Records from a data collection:
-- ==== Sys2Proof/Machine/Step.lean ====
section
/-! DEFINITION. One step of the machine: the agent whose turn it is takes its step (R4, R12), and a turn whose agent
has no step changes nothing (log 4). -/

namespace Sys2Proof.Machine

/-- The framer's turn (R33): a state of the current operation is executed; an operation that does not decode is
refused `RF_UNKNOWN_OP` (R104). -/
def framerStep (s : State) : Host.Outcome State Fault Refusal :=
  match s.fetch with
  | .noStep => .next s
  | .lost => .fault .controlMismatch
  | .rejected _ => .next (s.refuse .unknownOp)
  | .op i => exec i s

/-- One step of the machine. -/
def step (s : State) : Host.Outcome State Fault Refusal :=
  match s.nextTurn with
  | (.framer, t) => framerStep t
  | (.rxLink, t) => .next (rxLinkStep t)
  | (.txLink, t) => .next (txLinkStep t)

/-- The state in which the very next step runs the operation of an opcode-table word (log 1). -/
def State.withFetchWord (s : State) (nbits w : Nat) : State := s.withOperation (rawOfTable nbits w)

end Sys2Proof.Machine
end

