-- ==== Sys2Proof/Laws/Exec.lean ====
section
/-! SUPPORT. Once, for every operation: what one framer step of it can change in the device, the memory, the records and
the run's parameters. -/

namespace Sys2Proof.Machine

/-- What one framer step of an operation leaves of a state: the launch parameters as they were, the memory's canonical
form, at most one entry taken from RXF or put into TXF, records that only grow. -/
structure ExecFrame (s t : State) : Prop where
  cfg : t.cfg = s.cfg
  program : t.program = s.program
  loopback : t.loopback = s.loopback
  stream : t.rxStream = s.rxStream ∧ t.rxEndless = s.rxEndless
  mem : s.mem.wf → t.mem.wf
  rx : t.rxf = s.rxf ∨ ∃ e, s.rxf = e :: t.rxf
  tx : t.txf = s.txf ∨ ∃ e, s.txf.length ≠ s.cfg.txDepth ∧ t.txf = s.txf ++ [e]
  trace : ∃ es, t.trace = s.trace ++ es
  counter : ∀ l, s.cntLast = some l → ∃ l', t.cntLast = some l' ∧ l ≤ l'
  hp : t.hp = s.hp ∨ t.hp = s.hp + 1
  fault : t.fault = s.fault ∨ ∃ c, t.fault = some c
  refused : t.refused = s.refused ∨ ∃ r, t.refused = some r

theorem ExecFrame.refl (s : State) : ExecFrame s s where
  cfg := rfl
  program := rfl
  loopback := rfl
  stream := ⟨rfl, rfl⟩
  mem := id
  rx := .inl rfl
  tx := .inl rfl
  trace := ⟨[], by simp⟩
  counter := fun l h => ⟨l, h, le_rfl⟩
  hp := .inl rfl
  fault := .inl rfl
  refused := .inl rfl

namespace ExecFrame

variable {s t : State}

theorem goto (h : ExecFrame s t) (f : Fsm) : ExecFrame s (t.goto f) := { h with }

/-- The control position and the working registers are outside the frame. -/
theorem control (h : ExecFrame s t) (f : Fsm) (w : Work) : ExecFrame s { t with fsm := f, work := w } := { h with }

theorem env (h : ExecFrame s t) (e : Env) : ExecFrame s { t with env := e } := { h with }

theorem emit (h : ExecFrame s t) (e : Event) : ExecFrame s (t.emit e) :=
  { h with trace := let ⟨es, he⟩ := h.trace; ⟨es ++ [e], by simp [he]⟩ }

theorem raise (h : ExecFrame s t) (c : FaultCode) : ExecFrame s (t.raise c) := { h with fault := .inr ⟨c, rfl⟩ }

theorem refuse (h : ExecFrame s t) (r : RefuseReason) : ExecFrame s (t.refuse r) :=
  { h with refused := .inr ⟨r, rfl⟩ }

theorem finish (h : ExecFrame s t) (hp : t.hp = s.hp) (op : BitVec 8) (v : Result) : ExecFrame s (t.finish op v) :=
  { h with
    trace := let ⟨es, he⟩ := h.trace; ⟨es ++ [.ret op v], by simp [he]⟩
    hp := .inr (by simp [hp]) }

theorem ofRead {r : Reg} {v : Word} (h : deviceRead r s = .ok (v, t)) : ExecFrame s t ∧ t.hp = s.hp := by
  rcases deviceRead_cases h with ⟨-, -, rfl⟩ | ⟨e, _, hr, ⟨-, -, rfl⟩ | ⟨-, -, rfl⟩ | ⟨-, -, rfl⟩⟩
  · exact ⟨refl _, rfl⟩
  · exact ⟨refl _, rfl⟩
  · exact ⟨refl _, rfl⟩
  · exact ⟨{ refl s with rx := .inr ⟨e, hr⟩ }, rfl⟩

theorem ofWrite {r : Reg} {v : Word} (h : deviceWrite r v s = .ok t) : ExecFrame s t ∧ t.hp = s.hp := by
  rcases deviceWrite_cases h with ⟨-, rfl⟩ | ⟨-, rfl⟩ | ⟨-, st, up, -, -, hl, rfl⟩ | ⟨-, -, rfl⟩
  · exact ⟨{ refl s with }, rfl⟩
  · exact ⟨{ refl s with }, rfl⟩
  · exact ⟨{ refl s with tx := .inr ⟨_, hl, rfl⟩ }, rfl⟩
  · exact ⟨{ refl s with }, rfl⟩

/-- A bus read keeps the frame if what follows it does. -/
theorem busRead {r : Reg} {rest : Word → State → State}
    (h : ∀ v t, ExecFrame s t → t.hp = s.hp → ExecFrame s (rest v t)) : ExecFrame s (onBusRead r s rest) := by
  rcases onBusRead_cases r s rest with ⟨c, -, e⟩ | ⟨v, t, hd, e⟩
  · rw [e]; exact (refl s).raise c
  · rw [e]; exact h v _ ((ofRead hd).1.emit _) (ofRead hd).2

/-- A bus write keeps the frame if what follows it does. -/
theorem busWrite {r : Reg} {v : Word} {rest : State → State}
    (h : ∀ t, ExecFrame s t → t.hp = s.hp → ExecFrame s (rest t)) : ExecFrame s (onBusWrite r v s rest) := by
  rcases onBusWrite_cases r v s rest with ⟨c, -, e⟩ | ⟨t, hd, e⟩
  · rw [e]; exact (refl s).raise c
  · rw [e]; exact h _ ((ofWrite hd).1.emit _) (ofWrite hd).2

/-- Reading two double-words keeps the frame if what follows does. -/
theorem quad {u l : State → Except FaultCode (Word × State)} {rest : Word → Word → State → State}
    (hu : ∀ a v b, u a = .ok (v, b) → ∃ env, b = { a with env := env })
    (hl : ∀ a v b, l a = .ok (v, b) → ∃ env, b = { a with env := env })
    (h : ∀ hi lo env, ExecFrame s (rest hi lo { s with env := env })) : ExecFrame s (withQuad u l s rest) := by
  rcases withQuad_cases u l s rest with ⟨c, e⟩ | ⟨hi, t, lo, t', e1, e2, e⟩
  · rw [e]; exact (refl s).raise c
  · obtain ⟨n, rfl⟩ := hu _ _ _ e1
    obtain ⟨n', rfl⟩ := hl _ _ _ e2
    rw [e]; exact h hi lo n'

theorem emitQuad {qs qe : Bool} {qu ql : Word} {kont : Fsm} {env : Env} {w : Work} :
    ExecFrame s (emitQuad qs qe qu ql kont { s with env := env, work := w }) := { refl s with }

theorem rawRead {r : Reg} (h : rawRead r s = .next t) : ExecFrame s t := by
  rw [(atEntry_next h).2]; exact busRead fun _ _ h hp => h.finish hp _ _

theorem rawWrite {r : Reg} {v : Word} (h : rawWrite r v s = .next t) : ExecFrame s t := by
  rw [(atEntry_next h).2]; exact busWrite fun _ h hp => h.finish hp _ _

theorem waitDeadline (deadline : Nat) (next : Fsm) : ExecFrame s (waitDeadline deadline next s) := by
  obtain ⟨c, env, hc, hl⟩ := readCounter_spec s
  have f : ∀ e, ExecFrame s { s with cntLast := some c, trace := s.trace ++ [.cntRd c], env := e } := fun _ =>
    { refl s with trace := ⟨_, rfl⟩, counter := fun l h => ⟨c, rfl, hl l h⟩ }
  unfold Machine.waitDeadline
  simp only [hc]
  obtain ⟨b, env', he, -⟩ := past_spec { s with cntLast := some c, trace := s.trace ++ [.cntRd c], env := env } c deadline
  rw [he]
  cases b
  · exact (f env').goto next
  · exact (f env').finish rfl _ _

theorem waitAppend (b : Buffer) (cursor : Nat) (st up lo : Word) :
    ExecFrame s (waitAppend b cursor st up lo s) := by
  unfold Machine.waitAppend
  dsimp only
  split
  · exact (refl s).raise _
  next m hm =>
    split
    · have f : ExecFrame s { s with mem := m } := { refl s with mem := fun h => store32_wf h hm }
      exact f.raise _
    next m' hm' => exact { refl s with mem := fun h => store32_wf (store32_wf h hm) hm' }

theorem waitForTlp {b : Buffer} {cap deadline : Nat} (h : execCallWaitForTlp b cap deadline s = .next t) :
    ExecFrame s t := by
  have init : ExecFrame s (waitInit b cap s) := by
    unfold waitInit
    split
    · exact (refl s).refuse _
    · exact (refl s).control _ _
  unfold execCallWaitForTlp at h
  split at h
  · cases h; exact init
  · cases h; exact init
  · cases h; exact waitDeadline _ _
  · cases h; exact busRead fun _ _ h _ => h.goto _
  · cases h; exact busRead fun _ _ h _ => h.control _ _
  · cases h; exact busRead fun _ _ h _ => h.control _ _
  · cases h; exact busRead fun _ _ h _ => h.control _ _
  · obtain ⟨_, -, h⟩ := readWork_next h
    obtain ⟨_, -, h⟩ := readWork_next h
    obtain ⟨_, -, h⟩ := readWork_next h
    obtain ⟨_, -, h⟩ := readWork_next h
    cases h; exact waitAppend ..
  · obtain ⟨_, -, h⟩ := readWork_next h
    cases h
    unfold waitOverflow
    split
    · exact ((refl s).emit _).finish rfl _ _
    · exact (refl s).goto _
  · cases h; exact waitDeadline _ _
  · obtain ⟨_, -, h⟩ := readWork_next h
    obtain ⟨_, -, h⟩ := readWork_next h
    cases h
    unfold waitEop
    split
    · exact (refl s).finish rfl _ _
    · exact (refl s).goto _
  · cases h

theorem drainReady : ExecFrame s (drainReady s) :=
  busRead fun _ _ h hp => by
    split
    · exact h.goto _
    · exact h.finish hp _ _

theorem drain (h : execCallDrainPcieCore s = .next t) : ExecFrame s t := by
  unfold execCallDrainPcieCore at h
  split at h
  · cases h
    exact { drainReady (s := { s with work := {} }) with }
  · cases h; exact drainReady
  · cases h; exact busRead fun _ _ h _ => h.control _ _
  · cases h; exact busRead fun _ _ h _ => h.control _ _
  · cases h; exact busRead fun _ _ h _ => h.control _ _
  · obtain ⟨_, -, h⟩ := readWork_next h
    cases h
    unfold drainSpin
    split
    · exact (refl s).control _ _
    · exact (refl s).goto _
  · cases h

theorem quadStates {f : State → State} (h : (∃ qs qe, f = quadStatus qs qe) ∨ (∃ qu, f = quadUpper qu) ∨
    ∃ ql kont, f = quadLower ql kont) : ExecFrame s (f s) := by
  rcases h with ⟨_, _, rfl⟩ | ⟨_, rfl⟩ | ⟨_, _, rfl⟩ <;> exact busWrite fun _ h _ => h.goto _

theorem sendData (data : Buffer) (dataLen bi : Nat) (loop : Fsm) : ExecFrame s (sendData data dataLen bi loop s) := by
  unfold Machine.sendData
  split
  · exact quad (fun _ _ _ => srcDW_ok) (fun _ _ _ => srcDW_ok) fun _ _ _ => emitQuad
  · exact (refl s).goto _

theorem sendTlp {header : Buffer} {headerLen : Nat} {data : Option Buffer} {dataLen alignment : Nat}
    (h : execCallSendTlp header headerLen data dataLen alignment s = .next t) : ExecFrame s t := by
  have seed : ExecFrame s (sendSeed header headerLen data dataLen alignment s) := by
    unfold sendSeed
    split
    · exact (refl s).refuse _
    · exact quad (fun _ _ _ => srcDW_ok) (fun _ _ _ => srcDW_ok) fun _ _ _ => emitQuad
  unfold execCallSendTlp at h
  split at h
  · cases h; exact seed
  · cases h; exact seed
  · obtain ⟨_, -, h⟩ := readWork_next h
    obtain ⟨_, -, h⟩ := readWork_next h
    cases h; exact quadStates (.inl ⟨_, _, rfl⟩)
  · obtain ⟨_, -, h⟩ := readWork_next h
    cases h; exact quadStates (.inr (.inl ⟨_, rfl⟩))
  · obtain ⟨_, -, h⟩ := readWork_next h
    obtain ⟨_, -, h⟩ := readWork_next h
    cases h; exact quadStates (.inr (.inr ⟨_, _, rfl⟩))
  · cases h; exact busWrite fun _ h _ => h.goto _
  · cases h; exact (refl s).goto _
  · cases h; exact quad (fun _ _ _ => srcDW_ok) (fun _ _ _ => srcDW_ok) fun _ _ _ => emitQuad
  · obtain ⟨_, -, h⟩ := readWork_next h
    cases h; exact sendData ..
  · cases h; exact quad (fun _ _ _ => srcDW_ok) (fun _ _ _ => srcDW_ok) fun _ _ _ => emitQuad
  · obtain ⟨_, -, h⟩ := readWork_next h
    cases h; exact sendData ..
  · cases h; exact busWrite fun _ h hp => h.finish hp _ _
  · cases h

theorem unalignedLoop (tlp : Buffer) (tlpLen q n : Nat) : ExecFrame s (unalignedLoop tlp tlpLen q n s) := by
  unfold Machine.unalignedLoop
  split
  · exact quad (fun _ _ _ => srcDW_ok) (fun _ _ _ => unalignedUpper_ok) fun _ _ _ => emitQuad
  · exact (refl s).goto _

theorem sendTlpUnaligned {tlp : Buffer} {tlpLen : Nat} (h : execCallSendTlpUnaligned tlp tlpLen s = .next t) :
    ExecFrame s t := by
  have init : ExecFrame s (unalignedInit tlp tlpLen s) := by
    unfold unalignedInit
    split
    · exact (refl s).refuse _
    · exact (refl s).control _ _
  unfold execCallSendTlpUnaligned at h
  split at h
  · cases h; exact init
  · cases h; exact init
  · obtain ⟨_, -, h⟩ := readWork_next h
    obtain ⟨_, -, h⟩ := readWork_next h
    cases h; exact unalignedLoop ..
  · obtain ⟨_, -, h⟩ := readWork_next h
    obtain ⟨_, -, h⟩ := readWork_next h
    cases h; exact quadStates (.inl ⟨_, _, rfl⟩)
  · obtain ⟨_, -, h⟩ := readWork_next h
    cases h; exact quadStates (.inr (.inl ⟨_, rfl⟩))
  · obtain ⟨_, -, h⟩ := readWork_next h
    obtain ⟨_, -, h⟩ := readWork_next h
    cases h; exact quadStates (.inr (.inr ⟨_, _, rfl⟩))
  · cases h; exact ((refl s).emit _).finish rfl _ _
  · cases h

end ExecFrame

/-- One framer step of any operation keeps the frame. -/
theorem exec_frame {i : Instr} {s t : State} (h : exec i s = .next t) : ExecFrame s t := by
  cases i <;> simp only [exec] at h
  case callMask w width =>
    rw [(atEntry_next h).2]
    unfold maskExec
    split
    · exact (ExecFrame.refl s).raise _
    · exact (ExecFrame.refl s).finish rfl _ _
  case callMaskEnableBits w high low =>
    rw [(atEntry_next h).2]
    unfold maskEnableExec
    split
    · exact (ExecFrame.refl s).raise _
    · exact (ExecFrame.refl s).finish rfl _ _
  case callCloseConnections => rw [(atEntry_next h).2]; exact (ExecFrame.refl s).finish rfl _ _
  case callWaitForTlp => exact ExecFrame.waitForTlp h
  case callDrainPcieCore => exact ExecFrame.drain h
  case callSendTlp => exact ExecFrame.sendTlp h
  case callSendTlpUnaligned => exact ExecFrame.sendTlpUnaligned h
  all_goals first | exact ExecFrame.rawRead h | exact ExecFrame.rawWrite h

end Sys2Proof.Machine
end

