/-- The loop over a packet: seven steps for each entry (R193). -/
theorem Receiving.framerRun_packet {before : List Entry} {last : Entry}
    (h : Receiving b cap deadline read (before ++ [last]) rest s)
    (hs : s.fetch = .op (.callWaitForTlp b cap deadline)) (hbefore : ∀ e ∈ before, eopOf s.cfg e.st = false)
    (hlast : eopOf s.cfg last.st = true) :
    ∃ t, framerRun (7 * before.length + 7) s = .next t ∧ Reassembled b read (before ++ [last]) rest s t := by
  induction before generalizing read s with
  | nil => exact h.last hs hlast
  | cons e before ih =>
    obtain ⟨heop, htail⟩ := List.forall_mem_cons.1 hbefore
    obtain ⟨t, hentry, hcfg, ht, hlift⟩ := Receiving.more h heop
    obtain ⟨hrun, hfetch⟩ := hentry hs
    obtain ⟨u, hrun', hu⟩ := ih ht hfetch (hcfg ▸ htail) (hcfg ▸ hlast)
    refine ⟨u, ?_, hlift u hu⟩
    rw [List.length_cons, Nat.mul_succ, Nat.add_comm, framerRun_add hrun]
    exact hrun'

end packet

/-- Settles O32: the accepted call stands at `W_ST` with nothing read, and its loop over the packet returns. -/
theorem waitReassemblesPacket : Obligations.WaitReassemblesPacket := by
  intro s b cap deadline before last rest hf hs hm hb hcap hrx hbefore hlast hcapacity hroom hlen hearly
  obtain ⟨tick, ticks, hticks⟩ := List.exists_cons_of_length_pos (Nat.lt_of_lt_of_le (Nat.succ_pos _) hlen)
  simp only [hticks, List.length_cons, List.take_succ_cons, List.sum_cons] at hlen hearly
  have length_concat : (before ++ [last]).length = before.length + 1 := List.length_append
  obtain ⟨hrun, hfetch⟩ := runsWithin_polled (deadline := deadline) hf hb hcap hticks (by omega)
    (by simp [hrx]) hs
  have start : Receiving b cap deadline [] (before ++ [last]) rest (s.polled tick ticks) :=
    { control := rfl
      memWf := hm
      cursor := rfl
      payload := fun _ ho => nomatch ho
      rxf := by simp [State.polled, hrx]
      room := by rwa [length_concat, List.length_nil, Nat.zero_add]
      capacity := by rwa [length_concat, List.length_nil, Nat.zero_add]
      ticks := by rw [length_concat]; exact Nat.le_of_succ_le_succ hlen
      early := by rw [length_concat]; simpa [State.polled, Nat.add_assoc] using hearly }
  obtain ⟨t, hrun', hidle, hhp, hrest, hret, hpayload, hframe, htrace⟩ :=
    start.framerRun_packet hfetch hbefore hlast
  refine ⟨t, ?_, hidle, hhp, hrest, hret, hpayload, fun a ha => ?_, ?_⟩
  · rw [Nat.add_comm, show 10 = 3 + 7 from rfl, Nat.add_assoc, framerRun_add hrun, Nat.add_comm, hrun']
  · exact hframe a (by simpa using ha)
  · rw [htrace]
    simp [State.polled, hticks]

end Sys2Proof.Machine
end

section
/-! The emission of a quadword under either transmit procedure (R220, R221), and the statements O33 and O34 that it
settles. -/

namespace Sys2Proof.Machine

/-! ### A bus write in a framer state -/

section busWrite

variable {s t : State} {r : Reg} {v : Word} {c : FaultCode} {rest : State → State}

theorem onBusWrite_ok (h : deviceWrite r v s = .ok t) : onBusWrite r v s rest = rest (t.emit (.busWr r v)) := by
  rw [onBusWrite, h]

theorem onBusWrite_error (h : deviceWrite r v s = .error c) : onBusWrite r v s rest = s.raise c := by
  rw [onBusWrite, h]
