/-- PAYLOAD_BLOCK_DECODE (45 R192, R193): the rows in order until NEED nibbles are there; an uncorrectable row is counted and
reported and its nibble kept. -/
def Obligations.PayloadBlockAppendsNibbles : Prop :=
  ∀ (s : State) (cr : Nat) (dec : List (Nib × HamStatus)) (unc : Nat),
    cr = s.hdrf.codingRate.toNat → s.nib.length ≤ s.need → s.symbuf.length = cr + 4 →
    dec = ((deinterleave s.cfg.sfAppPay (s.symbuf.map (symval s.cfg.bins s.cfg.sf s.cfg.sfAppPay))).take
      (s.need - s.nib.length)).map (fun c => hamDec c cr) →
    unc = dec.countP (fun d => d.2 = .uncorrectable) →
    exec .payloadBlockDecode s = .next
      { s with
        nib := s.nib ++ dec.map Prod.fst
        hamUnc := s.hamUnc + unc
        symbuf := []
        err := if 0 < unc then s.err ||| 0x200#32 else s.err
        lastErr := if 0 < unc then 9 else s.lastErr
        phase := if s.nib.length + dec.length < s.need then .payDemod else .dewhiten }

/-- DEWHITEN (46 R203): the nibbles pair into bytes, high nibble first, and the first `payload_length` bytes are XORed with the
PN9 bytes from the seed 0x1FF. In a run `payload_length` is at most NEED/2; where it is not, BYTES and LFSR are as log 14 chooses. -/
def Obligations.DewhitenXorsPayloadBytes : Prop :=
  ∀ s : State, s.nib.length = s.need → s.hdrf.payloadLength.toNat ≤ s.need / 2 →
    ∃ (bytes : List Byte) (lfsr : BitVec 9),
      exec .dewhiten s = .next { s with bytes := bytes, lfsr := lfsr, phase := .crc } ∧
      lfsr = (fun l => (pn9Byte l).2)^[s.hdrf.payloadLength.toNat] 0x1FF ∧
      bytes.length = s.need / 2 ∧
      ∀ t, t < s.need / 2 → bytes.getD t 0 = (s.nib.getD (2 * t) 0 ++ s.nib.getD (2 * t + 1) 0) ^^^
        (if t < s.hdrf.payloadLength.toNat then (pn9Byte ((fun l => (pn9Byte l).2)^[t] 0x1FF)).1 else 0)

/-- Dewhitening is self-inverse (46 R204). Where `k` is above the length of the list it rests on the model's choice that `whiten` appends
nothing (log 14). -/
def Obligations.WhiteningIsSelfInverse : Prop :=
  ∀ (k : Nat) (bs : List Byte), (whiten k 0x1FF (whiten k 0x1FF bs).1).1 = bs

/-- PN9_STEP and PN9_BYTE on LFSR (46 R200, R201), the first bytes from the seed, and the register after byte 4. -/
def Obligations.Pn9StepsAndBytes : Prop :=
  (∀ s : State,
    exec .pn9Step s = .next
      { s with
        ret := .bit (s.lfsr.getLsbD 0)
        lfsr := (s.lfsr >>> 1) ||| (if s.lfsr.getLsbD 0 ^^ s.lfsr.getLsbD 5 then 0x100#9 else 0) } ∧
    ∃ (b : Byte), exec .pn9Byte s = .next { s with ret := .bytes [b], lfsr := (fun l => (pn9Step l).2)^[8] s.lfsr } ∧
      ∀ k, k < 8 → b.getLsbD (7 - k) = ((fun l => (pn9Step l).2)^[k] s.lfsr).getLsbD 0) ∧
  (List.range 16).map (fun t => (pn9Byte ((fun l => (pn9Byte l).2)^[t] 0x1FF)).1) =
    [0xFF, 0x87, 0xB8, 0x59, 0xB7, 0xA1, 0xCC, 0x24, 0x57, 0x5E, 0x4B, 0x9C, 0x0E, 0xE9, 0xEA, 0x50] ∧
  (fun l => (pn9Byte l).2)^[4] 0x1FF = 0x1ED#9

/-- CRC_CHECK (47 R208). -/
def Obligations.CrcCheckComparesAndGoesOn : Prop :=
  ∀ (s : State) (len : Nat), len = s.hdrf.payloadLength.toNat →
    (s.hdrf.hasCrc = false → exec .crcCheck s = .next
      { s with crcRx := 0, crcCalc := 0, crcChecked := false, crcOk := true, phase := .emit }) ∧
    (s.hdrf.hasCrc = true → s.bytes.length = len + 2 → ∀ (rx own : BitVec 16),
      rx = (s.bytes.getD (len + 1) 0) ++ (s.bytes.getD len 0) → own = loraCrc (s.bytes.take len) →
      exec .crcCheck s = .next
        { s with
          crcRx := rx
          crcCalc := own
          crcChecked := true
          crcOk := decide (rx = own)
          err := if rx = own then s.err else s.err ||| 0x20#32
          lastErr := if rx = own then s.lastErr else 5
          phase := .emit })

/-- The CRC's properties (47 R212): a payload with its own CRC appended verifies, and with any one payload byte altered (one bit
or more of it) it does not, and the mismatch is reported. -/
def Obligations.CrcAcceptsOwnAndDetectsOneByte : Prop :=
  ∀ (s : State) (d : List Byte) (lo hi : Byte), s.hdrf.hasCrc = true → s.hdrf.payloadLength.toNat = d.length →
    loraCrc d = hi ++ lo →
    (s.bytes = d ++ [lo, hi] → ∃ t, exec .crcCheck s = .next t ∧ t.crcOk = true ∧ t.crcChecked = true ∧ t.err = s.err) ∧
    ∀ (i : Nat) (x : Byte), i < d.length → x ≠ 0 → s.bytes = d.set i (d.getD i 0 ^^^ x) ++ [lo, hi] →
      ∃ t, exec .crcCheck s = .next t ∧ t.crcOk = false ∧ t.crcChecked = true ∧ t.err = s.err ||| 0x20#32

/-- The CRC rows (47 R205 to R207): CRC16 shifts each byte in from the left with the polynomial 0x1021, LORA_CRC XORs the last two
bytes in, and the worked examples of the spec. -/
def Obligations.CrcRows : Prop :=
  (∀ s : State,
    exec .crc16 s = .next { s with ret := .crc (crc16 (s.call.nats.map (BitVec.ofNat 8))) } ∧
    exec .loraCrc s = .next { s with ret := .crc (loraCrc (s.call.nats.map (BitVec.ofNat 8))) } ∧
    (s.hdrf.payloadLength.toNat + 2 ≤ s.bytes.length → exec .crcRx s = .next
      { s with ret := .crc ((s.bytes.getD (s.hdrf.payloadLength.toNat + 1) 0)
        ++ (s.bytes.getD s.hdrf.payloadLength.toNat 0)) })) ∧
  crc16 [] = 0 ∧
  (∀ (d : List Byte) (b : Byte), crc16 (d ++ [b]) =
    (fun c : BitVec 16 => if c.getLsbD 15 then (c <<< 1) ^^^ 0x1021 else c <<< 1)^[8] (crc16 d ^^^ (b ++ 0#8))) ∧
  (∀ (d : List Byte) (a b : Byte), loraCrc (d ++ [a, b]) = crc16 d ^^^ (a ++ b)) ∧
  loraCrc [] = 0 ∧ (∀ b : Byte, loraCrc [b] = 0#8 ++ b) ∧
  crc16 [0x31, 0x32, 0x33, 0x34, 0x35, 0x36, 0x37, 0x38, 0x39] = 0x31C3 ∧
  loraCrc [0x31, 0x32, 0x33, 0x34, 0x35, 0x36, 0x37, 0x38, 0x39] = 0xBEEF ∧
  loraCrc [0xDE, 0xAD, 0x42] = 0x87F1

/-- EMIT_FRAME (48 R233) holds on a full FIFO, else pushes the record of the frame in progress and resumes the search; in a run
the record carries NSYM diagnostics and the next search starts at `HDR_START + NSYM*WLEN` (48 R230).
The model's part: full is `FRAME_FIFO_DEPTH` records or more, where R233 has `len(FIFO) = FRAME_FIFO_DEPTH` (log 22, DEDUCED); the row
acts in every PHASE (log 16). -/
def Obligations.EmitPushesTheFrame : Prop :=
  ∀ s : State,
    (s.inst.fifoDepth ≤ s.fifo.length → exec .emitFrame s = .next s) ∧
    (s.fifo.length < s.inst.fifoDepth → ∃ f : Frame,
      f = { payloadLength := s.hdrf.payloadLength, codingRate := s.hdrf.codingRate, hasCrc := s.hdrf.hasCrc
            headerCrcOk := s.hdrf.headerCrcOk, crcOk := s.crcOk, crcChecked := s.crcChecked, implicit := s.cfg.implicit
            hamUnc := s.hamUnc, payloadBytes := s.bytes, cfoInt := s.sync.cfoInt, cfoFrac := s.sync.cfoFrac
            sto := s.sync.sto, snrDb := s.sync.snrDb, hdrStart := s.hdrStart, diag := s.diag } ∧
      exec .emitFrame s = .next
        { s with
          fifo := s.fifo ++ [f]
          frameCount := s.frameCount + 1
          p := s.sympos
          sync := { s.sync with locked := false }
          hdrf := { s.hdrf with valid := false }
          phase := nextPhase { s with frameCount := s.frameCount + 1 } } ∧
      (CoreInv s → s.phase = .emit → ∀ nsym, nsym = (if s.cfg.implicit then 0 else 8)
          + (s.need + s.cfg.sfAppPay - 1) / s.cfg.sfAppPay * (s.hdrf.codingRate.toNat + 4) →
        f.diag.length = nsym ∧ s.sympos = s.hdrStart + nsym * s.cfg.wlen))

■ Problem to solve: Look above for the line that contains "rx = (s.bytes.getD". Starting there, transcribe every line exactly until you have copied the line that contains "or more of it)".

■ Written answer:
      rx = (s.bytes.getD (len + 1) 0) ++ (s.bytes.getD len 0) → own = loraCrc (s.bytes.take len) →
      exec .crcCheck s = .next
        { s with
          crcRx := rx
          crcCalc := own
          crcChecked := true
          crcOk := decide (rx = own)
          err := if rx = own then s.err else s.err ||| 0x20#32
          lastErr := if rx = own then s.lastErr else 5
          phase := .emit })

/-- The CRC's properties (47 R212): a payload with its own CRC appended verifies, and with any one payload byte altered (one bit
or more of it) it does not, and the mismatch is reported. -/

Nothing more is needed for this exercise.